The first step in the SPEAR algorithm for denoising signals is to determine the noise levels in the signal and discard any signal segments that are too corrupted. In the analysis section above, we use a noise threshold of
We conducted this experiment on the PPG DaLiA dataset since it provides ground-truth ECG data. Table B3 shows the result of this experiment. We can see that most signals in this dataset are fairly noisy. The intuitive inverse relationship between the accuracy of HR estimation and how much of the noisy signal is removed are evident from the table. There isn’t a clear “best” choice of noise threshold. In fact, the ideal choice of noise threshold should depend on the use-case. For applications that require high accuracy, such as for healthcare diagnosis, a lower noise threshold (like 0.5) would be preferable. On the other hand, for daily tracking, we can choose to preserve more of the recordings with a larger threshold (like 0.75) and provide HR estimates that are slightly less accurate (though still more accurate than other state-of-the-art methods).
We conducted another experiment to compute the Reconstruction Ratio: a metric we defined to measures the degree of signal reconstruction by SPEAR. The Reconstruction Ratio represents the percentage of the input signal that SPEAR identifies as being corrupted by noise artifacts and subsequently reconstructs. Intuitively, we would expect the reconstruction ratio to increase as the noise threshold increases, since we allow signals with greater level of corruption to be denoised. Table B4 reports this metric for the PPG DaLiA and the Stanford test data sets.
Noise Threshold | Reduction in Signal Recordings ( | Heart Rate MAE (bpm) |
---|---|---|
0.5 | 54% | 3.73 |
0.6 | 46% | 4.45 |
0.75 | 32% | 5.36 |
0.85 | 22% | 6.10 |
Note. Tested on the PPG DaLiA data set. The second column shows the percentage reduction in the number of signal recordings for a given noise threshold. The third column shows the mean absolute error in HR estimation on the remaining signals.

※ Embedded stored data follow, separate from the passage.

/-! ## FAULT (R396) -/

/-- FAULT_SEND (R396): the oldest failure noted for flow `f` is reported to its sender. -/
def faultSend (f : Nat) (b : Block) : Block :=
  match b.vyv.faults.find? fun x => x.flow == f with
  | none => b
  | some x =>
    let b := { b with vyv := { b.vyv with faults := b.vyv.faults.erase x } }
    if b.flowState f ≠ 2 then b else
    let p := [BitVec.ofNat 8 x.reason, BitVec.ofNat 8 x.sub, BitVec.ofNat 8 x.otype, 0] ++ bytesBE 4 x.iseq.toNat
      ++ bytesBE 4 x.nseq ++ bytesBE 4 x.frame.toNat ++ bytesBE 2 x.tag ++ [0, 0]
    let b := (b.bump VYV_FAULTTX).evF 0x5105 0 [(2, f), (1, x.reason), (4, x.iseq.toNat), (4, x.nseq)] x.frame
    b.ctlSend f tFAULT 0 (b.flow f).peer x.frame p

/-! ## Sending tensors (R384, R197, R292, R294) -/

/-- The data of a `VSEND` cut into WRITEs: offset and bytes of each. -/
def chunks (n : Nat) : List (Nat × Nat) :=
  (List.range ((n + 8191) / 8192)).map fun i => (8192 * i, min 8192 (n - 8192 * i))

/-- VSEND (R294): WRITEs, or one START with `STREC`. -/
def vsendEff (idx : Nat) (d : Desc) (x : Ecc) (b : Block) : Block :=
  b.descr idx d 0x38 false [0x10FFF, mLo, mHi, 0x1FFFFFF, mLo, 0xFFFF] fun b =>
    let f := dF d 1 0 12
    let src := dAddr d 2
    let n := dF d 4 0 25
    let roff := dF d 5 0 32
    let rtag := dF d 6 0 16
    let strec := dB d 1 16
    if b.flowState f ≠ 2 then b.reject idx 4 11
    else if strec && n != 32 then b.reject idx 4 3 else
    match opSpan b.grade src n with
    | some .reserved => b.reject idx 4 4
    | some (.beyond a) => (b.accessFault a 8).reject idx 4 4
    | none =>
      let b := (b.eccSeen x 3).hbmTouch src n
      let b := b.when (!x.ue.isEmpty) fun b => b.flag fTAINTED
      let data := poisonBytes x.ue src (b.rdBytes src n)
      let b := if strec then
          let (b, fs) := b.targets f
          b.each fs fun b k => b.ctlSend k tSTART 0 (b.flow k).peer 0 data
        else b.each (chunks n) fun b (o, k) =>
          b.tensor f tWRITE (if o + k = n then fgLAST else 0) b.frameId
            (bytesBE 2 rtag ++ [0, 0] ++ bytesBE 4 (roff + o) ++ bytesBE 4 n ++ [0, 0, 0, 0] ++ (data.drop o).take k)
      b.reached idx

/-- The messages of a tile forwarded on flow `f` to stack `dstk` of its peer (R196, R197): whole columns, as many as fit in
8,192 bytes. -/
def Block.tallySend (b : Block) (f dstk dslot dtag link : Nat) (tr : List Word) (bytes : List Byte) (flags : Nat) : Block :=
  let rows := stRows tr
  let cols := stCols tr
  let eb := tEB tr
  let per := max 1 (8192 / (rows * eb))
  let col (c : Nat) : List Byte := (List.range rows).flatMap fun r => (bytes.drop ((r * cols + c) * eb)).take eb
  b.each (List.range ((cols + per - 1) / per)) fun b i =>
    let n := min per (cols - per * i)
    let data := (List.range n).flatMap fun k => col (per * i + k)
    let ext := bytesBE 2 dslot ++ bytesBE 2 dtag ++ [BitVec.ofNat 8 (tOp tr * 32 + tFmt tr * 8),
      BitVec.ofNat 8 (if tFmt tr = 0 then tSid tr else 0)] ++ bytesBE 2 flags ++ bytesBE 2 rows ++ bytesBE 2 (per * i)
      ++ bytesBE 2 n ++ [BitVec.ofNat 8 link, 0] ++ bytesBE 2 data.length ++ [0, 0]
    b.tensor f tTALLY 0 b.frameId (ext ++ data) (some dstk)

/-- TALLY_HOP_FORWARD (R195): a hop whose tile has closed leaves, as a stack hop or as tally messages. -/
def tallyHopForward (s idx : Nat) (b : Block) : Block :=
  match (b.stk s).hopQ.find? fun h => h.idx == idx with
  | none => b
  | some h =>
    match h.ready with
    | none => b
    | some (tr, bytes, flags) =>
      let b := b.updStk s fun k => { k with hopQ := k.hopQ.filter fun g => g.idx != idx }
      let b := b.bump (TLY_HOPTX s)
      if h.remote then (b.tallySend h.flow h.dstk h.dslot h.dtag h.link tr bytes flags).reached idx
      else b.updStk s fun k => { k with fly := k.fly ++ [⟨idx, h.dstk, h.dslot, h.dtag, tr, bytes, flags, h.link⟩] }

/-! ## Receiving tensors (R385, R387, R294) -/

/-- Does a span overlap one already received? -/
def Vrecv.overlaps (v : Vrecv) (o n : Nat) : Bool := v.spans.any fun (a, k) => decide (a < o + n ∧ o < a + k)

/-- The VRECV of the frame for a flow and tag: one still waiting, else one that has ended its wait. -/
def Block.vrecvFor (b : Block) (f rtag : Nat) : Option Vrecv :=
  match b.frm with
  | none => none
  | some fr =>
    let vs := fr.vrecvs.filter fun v => v.flow == f && v.rtag == rtag
    (vs.find? fun v => !v.done).orElse fun _ => vs.head?

/-- A failure of a WRITE noted for its sender. -/
def Block.writeFault (b : Block) (f : Nat) (frame seq : BitVec 32) (reason rtag : Nat) : Block :=
  b.noteFault ⟨f, frame, reason, 0, tWRITE, seq, 1, rtag⟩

/-- Data placed in the buffer of a VRECV, which completes with its last byte (R385, R387). -/
def Block.placeWrite (b : Block) (v : Vrecv) (frame seq : BitVec 32) (roff : Nat) (data : List Byte) : Block :=
  if v.done then b.writeFault v.flow frame seq 6 v.rtag
  else if decide (v.len < roff + data.length) || v.overlaps roff data.length then b.writeFault v.flow frame seq 5 v.rtag
  else
    let b := (b.wrBytes (v.dst + roff) data).hbmTouch (v.dst + roff) data.length
    let spans := v.spans ++ [(roff, data.length)]
    let full := decide (v.len ≤ (spans.map (·.2)).foldl (· + ·) 0)
    let b := b.updFrm fun fr => { fr with vrecvs := fr.vrecvs.map fun w =>
      if w.idx = v.idx then { w with spans := spans, done := full } else w }
    (b.when full fun b => b.reached v.idx).pump

/-- VRECV (R294): messages already held for it are moved to its buffer. -/
def vrecvEff (idx : Nat) (d : Desc) (b : Block) : Block :=
  b.descr idx d 0x39 false [0xFFF, mLo, mHi, 0x1FFFFFF, mLo] fun b =>
    let f := dF d 1 0 12
    let v : Vrecv := { idx := idx, flow := f, rtag := dF d 5 0 16, dst := dAddr d 2, len := dF d 4 0 25, spans := [],
                       done := false }
    if b.flowState f ≠ 2 then b.reject idx 4 11
    else if (b.flow f).kind = 1 then b.reject idx 4 3 else
    match opSpan b.grade v.dst v.len with
    | some .reserved => b.reject idx 4 4
    | some (.beyond a) => (b.accessFault a 8).reject idx 4 4
    | none =>
      let v := { v with done := v.len == 0 }
      let b := b.updFrm fun fr => { fr with vrecvs := fr.vrecvs ++ [v] }
      let b := b.when v.done fun b => b.reached idx
      let mine (h : HeldMsg) : Bool := h.flow == f && h.frame == b.frameId &&
        match h.write with | some (t, _, _) => t == v.rtag | none => false
      let ms := b.vyv.held.filter mine
      let b := { b with vyv := { b.vyv with held := b.vyv.held.filter fun h => !mine h } }
      let b := b.each ms fun b h => match h.write, b.vrecvFor f v.rtag with
        | some (_, o, data), some w => b.placeWrite w h.frame h.seq o data
        | _, _ => b
      (b.when b.pw.drain Block.vrecvEndAll).pump

/-- VRECV_WAIT_EXPIRY (R294, R387). -/
def vrecvExpiry (idx : Nat) (b : Block) : Block :=
  match b.frm with
  | none => b
  | some f => match f.vrecvs.find? fun v => v.idx == idx && !v.done with
    | some v => (b.vrecvEnd v).pump
    | none => b

/-- A message taken into its flow's receive space (R385, R420), or discarded when the flow's limit or the pool is
exceeded, or the pool lies beyond the installed capacity. -/
def Block.hold (b : Block) (h : HeldMsg) (rtag otype : Nat) : Block :=
  let base := (b.rd VYV_RXBASE_LO).toNat + b.rdF VYV_RXBASE_HI 0 5 * 2 ^ 32
  let size := b.rdF VYV_RXSIZE 0 11 * 2 ^ 20
  let used (hs : List HeldMsg) : Nat := (hs.map (·.size)).foldl (· + ·) 0
  let mine := used (b.vyv.held.filter fun g => g.flow == h.flow) + h.size
  let lim := fld ((b.flow h.flow).w 7) 0 16 * 1024
  if lim < mine ∨ size < used b.vyv.held + h.size ∨ b.grade.bytes < base + size then
    (b.bump VYV_NOSPACE).noteFault ⟨h.flow, h.frame, 3, 0, otype, h.seq, 1, rtag⟩
  else { b with vyv := { b.vyv with held := b.vyv.held ++ [h] } }

/-! ## The frame's messages (R38, R385) -/

/-- A held message discarded for a reason of R396. -/
def Block.heldLost (b : Block) (h : HeldMsg) (reason : Nat) : Block :=
  match h.write, h.tally with
  | some (t, _, _), _ => b.noteFault ⟨h.flow, h.frame, reason, 0, tWRITE, h.seq, 1, t⟩
  | _, some (_, m) => b.noteFault ⟨h.flow, h.frame, reason, 0, tTALLY, h.seq, 1, m.dslot⟩
  | _, _ => b

/-- A frame begins (R38): messages held for earlier frames are discarded as late, tally messages of this frame go to
their stacks. -/
def Block.releaseHeld (b : Block) (frame : BitVec 32) : Block :=
  let hs := b.vyv.held
  let old := hs.filter fun h => seqGT frame h.frame
  let now := hs.filter fun h => h.frame == frame && h.tally.isSome
  let b := { b with vyv := { b.vyv with
    cur := some frame, held := hs.filter fun h => !(seqGT frame h.frame) && !(h.frame == frame && h.tally.isSome) } }
  let b := b.each old fun b h => (b.bump VYV_STALEFR).heldLost h 2
  b.each now fun b h => match h.tally with | some (s, m) => b.tallyArrive s m | none => b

Noise Threshold | PPG DaLiA RR (%) | Stanford RR (%) |
---|---|---|
0.5 | 22.3% | 20.4% |
0.6 | 28.2% | 23.6% |
0.75 | 36.0% | 26.9% |
0.85 | 42.1% | 29.2% |
The artifact detection step of SPEAR uses a noise detection model to locate the artifacts within a signal. We chose to use the Segade model (Guo et al., 2021) for this step. Segade is a segmentation model that is able to accurately locate the exact locations of noise artifacts within a region. It outperforms all other methods on the Dice score metric, which measures segmentation accuracy. Furthermore, it generalizes across multiple data sets and is available as an open-source repository. Hence, it makes for an appropriate candidate in the SPEAR algorithm.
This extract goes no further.